[Problem] For every line in the entries that contains "rows", show the whole line.

□ □ □

/-! ## Encodings, written out from 30_encoding.md R58, R34, R35 -/

theorem test_decode_readMem : decode Config.pRef (report [0x80#8, 0x12#8, 0x34#8]) = .command (.readMem 0x1234#16) := by
  decide
theorem test_decode_eraseMem : decodeTableWord 24 0b000101010001000010000001 = some (.eraseMem 0x1015#16) := by decide
theorem test_decode_programMem :
    decodeTableWord 40 0b0111111111111110000110000001000010000010 =
      some (.programMem 0x1018#16 (0x7FFE#16 :: List.replicate 15 0#16)) := by decide
theorem test_decode_readCfg : decodeTableWord 24 0b000000011000000010000100 = some (.readCfg 0x8001#16) := by decide
theorem test_decode_eraseCfg : decodeTableWord 24 0b000111111000000010000101 = some (.eraseCfg 0x801F#16) := by decide
theorem test_decode_programCfg :
    decodeTableWord 40 0b0001111010000100000000001000000010000110 =
      some (.programCfg 0x8000#16 (0x1E84#16 :: List.replicate 15 0#16)) := by decide
/-- All eight bits of the code count (30_encoding.md R59). -/
theorem test_decode_unrecognised :
    [0x00#8, 0x7F#8, 0x83#8, 0x87#8, 0x88#8, 0xC0#8, 0xFF#8].all
      (fun c => decode Config.pRef (report [c]) == .unrecognised c) = true := by decide
theorem test_decode_short : decode Config.pRef [0x80#8, 0#8, 0#8] = .notAReport 3 := by decide
/-- 30_encoding.md R61. -/
theorem test_encode_programMem :
    (encode Config.pRef (.programMem 0x1000#16 ((List.range 16).map fun k => 0x0100#16 + BitVec.ofNat 16 k))).take 7 =
      [0x82#8, 0x10#8, 0x00#8, 0x00#8, 0x01#8, 0x01#8, 0x01#8] := by decide

/-! ## The CRC unit (V-CRC-1, V-CRC-3, V-CRC-4, V-CRC-5) -/

/-- Both columns of a vector. -/
def crcBoth (n : Nat) (c w : Word) : Word × Word :=
  (crcFold { Config.pRef with wordBits := n, crcPoly := 0xA001#16 } c w, crcFold { Config.pRef with wordBits := n } c w)

theorem test_crc_from_zero :
    [0x0001#16, 0x0002#16, 0x2000#16, 0x3FFF#16, 0x1234#16, 0xF234#16].map (crcBoth 14 0#16) =
      [(0xC002#16, 0x1696#16), (0xC007#16, 0x2D2C#16), (0xA001#16, 0x23B1#16), (0x4001#16, 0x30AC#16),
        (0xF65D#16, 0x0068#16), (0x565C#16, 0x23D9#16)] := by decide +kernel
theorem test_crc_from_nonzero :
    [(0xFFFF#16, 0x0000#16), (0x0001#16, 0x0001#16), (0x1234#16, 0x3FFF#16), (0xC0C1#16, 0x0001#16)].map
        (fun cw => crcBoth 14 cw.1 cw.2) =
      [(0x4002#16, 0x30AF#16), (0#16, 0#16), (0xB65C#16, 0x30C4#16), (0x0143#16, 0x08A8#16)] := by decide +kernel
theorem test_crc_widths :
    [8, 12, 16].map (fun n => crcBoth n 0#16 0x1234#16) =
      [(0xD701#16, 0x1A12#16), (0x1970#16, 0x01A1#16), (0xCD96#16, 0x001A#16)] := by decide +kernel
theorem test_crc_order :
    checksum Config.pRef [0x1234#16, 0x2345#16, 0x3456#16, 0x0567#16] = 0x046F#16 ∧
      checksum Config.pRef [0x0567#16, 0x3456#16, 0x2345#16, 0x1234#16] = 0x08D2#16 := by decide +kernel
/-- V-ST-1: what a blank region of 256 words with its slot left out sums to. -/
theorem test_crc_blank_region : checksum Config.pRef (List.replicate 255 0x3FFF#16) = 0x2CF1#16 := by decide +kernel

/-! ## The flash controller (V-FL-1) -/

/-- `PM` as V-FL-1 has it, where it looks. -/
def flash0 : Flash := (serving [(0x0FFF#16, 0#16), (0x1003#16, 0#16), (0x1020#16, 0#16)] [] []).flash
def flash1 : Flash := flErase Config.pRef false 0x1010#16 flash0
def flash2 : Flash := flLoad Config.pRef false 0x1003#16 0xD234#16 flash1
def flash3 : Flash := flWrite Config.pRef false 0x100F#16 0x0AAA#16 flash2
def flash4 : Flash := flWrite Config.pRef false 0x1003#16 0x0F0F#16 flash3

theorem test_flErase :
    [0x0FFF#16, 0x1003#16, 0x101F#16, 0x1020#16].map (memRead Config.pRef flash1.pm) =
      [0#16, 0x3FFF#16, 0x3FFF#16, 0#16] ∧ flash1.faddr = 0x1010#16 := by decide +kernel
theorem test_flLoad :
    flash2.latches[3]? = some 0x1234#16 ∧ flash2.fdata = 0x1234#16 ∧
      memRead Config.pRef flash2.pm 0x1003#16 = 0x3FFF#16 := by decide +kernel
theorem test_flWrite :
    [0x1003#16, 0x1004#16, 0x100F#16].map (memRead Config.pRef flash3.pm) = [0x1234#16, 0x3FFF#16, 0x0AAA#16] ∧
      flash3.latches = List.replicate 32 0x3FFF#16 := by decide +kernel
theorem test_flWrite_ands :
    [0x1003#16, 0x100F#16].map (memRead Config.pRef flash4.pm) = [0x0204#16, 0x0AAA#16] := by decide +kernel
theorem test_flRead :
    (flRead Config.pRef false 0x1003#16 flash4).fdata = 0x0204#16 ∧
      (flRead Config.pRef true 0x1003#16 flash4).fdata = 0x3FFF#16 := by decide +kernel
/-- The strobe does nothing without the unlock (41_flash_primitives.md R71). -/
theorem test_strobe_locked : writeStrobe Config.pRef { flash0 with fconErase := true } = { flash0 with fconErase := true } := by
  decide +kernel

/-! ## The six commands, one step each (V-CMD-1, P2) -/

/-- V-CMD-1 line 1. -/
theorem test_readMem_wraps :
    nextIs (step (serving
        ((List.range 8).map (fun i => (0xFFF8#16 + BitVec.ofNat 16 i, 0x10F8#16 + BitVec.ofNat 16 i)) ++
          (List.range 8).map (fun i => (BitVec.ofNat 16 i, 0x2000#16 + BitVec.ofNat 16 i))) [] [0x80#8, 0xFF#8, 0xF8#8]))
      (fun t => t.ce.txBuf.take 7 == [0x80#8, 0xFF#8, 0xF8#8, 0xF8#8, 0x10#8, 0xF9#8, 0x10#8] &&
        (t.ce.txBuf.drop 17).take 4 == [0xFF#8, 0x10#8, 0x00#8, 0x20#8] && t.ce.txLen == 35 &&
        t.flash.faddr == 0x0007#16) = true := by decide +kernel

/-- V-CMD-1 line 2. -/
theorem test_eraseMem_misaligned :
    nextIs (step (serving [(0x0FFF#16, 0#16), (0x1000#16, 0#16), (0x101F#16, 0#16), (0x1020#16, 0#16)] []
        [0x81#8, 0x10#8, 0x15#8]))
      (fun t => [0x0FFF#16, 0x1000#16, 0x101F#16, 0x1020#16].map (memRead Config.pRef t.flash.pm) ==
          [0#16, 0x3FFF#16, 0x3FFF#16, 0#16] && t.ce.txLen == 3 && t.ce.txBuf.take 3 == [0x81#8, 0x10#8, 0x15#8]) =
      true := by decide +kernel

/-- V-CMD-1 lines 3 and 4. -/
theorem test_programMem_ands :
    nextIs (step (serving [(0x1010#16, 0x3F0F#16)] []
        [0x82#8, 0x10#8, 0x10#8, 0xFF#8, 0x30#8, 0x00#8, 0xC0#8, 0xFE#8, 0x7F#8]))
      (fun t => [0x1010#16, 0x1011#16, 0x1012#16, 0x1013#16, 0x1020#16].map (memRead Config.pRef t.flash.pm) ==
          [0x300F#16, 0#16, 0x3FFE#16, 0#16, 0x3FFF#16] && t.ce.txLen == 3) = true := by decide +kernel

/-- V-CMD-1 line 7: the transfer straddles two rows. -/
theorem test_programMem_straddles :
    nextIs (exec (.programMem 0x1018#16 ((List.range 16).map fun k => 0x0200#16 + BitVec.ofNat 16 k)) (serving [] [] []))
      (fun t => [0x1018#16, 0x101F#16, 0x1020#16, 0x1027#16, 0x1028#16, 0x1037#16, 0x1038#16, 0x103F#16].map
          (memRead Config.pRef t.flash.pm) ==
        [0x3FFF#16, 0x3FFF#16, 0x0208#16, 0x020F#16, 0x3FFF#16, 0x3FFF#16, 0x0200#16, 0x0207#16]) = true := by
  decide +kernel

/-- P2 steps 5 and 6: the two spaces are separate. -/
theorem test_readCfg :
    nextIs (step (serving [(0x8001#16, 0#16)] [(0x8001#16, 0x1E84#16)] [0x84#8, 0x80#8, 0x00#8]))
      (fun t => t.ce.txBuf.take 7 == [0x84#8, 0x80#8, 0x00#8, 0xFF#8, 0x3F#8, 0x84#8, 0x1E#8] && t.flash.fconCfg) =
      true := by decide +kernel

/-- P2 step 3. -/
theorem test_eraseCfg :
    nextIs (step (serving [(0x8001#16, 0#16)] [(0x8001#16, 0#16)] [0x85#8, 0x80#8, 0x00#8]))
      (fun t => t.flash.cm == [] && memRead Config.pRef t.flash.pm 0x8001#16 == 0#16) = true := by decide +kernel

/-- V-CMD-1 line 6, second request. -/
theorem test_programCfg_ands :
    nextIs (exec (.programCfg 0x8000#16 (0x00FF#16 :: List.replicate 15 0x3FFF#16))
        (serving [] [(0x8000#16, 0x3F00#16), (0x8001#16, 0x3F00#16)] []))
      (fun t => [0x8000#16, 0x8001#16, 0x8002#16].map (memRead Config.pRef t.flash.cm) ==
        [0#16, 0x3F00#16, 0x3FFF#16]) = true := by decide +kernel

/-- A transfer that straddles two rows of configuration memory lands in both (43_commands.md R103). -/
theorem test_programCfg_straddles :
    nextIs (exec (.programCfg 0x801F#16 (List.replicate 16 0#16)) (serving [] [] []))
      (fun t => [0x801E#16, 0x801F#16, 0x8020#16, 0x802E#16, 0x802F#16].map (memRead Config.pRef t.flash.cm) ==
        [0x3FFF#16, 0#16, 0#16, 0#16, 0x3FFF#16]) = true := by decide +kernel

/-- P2 step 1. -/
theorem test_unrecognised :
    nextIs (step (serving [] [] [0xFF#8, 0x12#8, 0x34#8]))
      (fun t => t.ce.txBuf.take 3 == [0xFF#8, 0x12#8, 0x34#8] && t.ce.txLen == 3 && t.ce.cmd == 0xFF#8 && t.ce.cfgMode &&
        t.ce.reqAddr == 0x1234#16 && t.flash == (serving [] [] []).flash) = true := by decide +kernel

/-! ## Self-test and decision (42_selftest.md R82 to R87) -/

/-- The last scan step of the small region: address 3 is the slot and is not folded, 4 is a boundary. -/
def lastScan (stored : Word) (c : Word) : State :=
  let s := machine small
    { State.reset.st with state := .scan, scanAddr := 3#16, scanLeft := 1#17, pullupEn := true } .idle
    (List.replicate 8 0#8)
  { s with crc := c, flash := { s.flash with pm := memWrite small [] 3#16 stored } }

theorem test_scan_slot_and_boundary :
    nextIs (step (lastScan 0x1234#16 0x1234#16)) (fun t => t.crc == 0x1234#16 && t.st.passed && t.st.state == .decide) =
      true := by decide +kernel
/-- All 16 bits are compared (90_conflicts.md C8). -/
theorem test_boundary_compares_16_bits :
    nextIs (step (lastScan 0x1234#16 0x5234#16)) (fun t => !t.st.passed) = true := by decide +kernel

/-- The truth table of R87 without HYBRID: pin, passed, nTO. -/
theorem test_decision_table :
    (decideMode Config.pRef true true false true, decideMode Config.pRef false true false true,
      decideMode Config.pRef true false true true, decideMode Config.pRef true true false false) =
    (.residentApplication, .bootloader, .bootloader, .bootloader) := by decide
/-- With HYBRID: RESIDENT_APPLICATION is tested first. -/
theorem test_decision_hybrid :
    (decideMode smallHybrid true true true true, decideMode smallHybrid true false true true,
      decideMode smallHybrid true false true false) = (.residentApplication, .hybrid, .bootloader) := by decide

/-! ## A request served, a reset, a hang (43_commands.md R93, R96; 70_reset_and_hazards.md R122; U6) -/

/-- The engine at `c` with a READ_MEM request, under `small`. -/
def engineAt (c : EngineState) : State :=
  machine small (decided .bootloader) c [0x80#8, 0#8, 0#8, 0#8, 0#8, 0#8, 0#8, 0#8]

theorem test_respond :
    nextIs (step (engineAt .respond)) (fun t => t.ce.state == .rearm && !t.ports.txFree && t.ports.rxFull &&
      t.outputs == [.txSubmit [0x80#8, 0#8, 0#8, 0#8, 0#8, 0#8, 0#8, 0#8] 3]) = true := by decide +kernel
theorem test_rearm :
    nextIs (step (engineAt .rearm)) (fun t => t.ce.state == .idle && !t.ports.rxFull && t.outputs == [.rxRearm]) =
      true := by decide +kernel

/-- A watchdog reset, between steps or during micro-operation `during` of an erase under `small`. -/
def resetting (during : Option Nat) : State :=
  { machine small (decided .bootloader) .dispatch [0x81#8, 0#8, 5#8, 0#8, 0#8, 0#8, 0#8, 0#8] with
    inputs := [.reset .watchdog during (engineAt .idle).ports] }

theorem test_reset :
    nextIs (step (resetting none)) (fun t => t.st.state == .reset && t.ce.state == .idle && !t.ports.nTO &&
      t.flash.pm == [] && t.st.bootMode == .bootloader && t.flash.latches == List.replicate 4 0x3FFF#16) = true := by
  decide +kernel

/-- The pending erase hangs. -/
def hanging : State := { resetting none with inputs := [.flashHangs 0] }

theorem test_hang :
    nextIs (step hanging) (fun t => t.flash.hung && t.flash.intInhibit && t.ce.state == .dispatch) = true := by
  decide +kernel

/-! ## Witnesses: states and operands that meet the hypotheses of the statements -/

/-- A payload of `n` equal words. -/
def payload (n : Nat) : List Word := List.replicate n 0x00FF#16

theorem engineAt_inv (c : EngineState) : (engineAt c).Inv :=
  machine_inv small_wf decided_sound (by decide) (.inr rfl) rfl

theorem engineAt_block (c : EngineState) : (engineAt c).blockNext := ⟨rfl, rfl⟩

/-- The self-test right after reset under `small`. -/
def fresh : State := machine small State.reset.st .idle (List.replicate 8 0#8)

theorem fresh_inv : fresh.Inv := machine_inv small_wf fresh_sound (by decide) (.inl rfl) rfl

□ □ □

[Task response]
/-- V-CMD-1 line 7: the transfer straddles two rows. -/
/-- A transfer that straddles two rows of configuration memory lands in both (43_commands.md R103). -/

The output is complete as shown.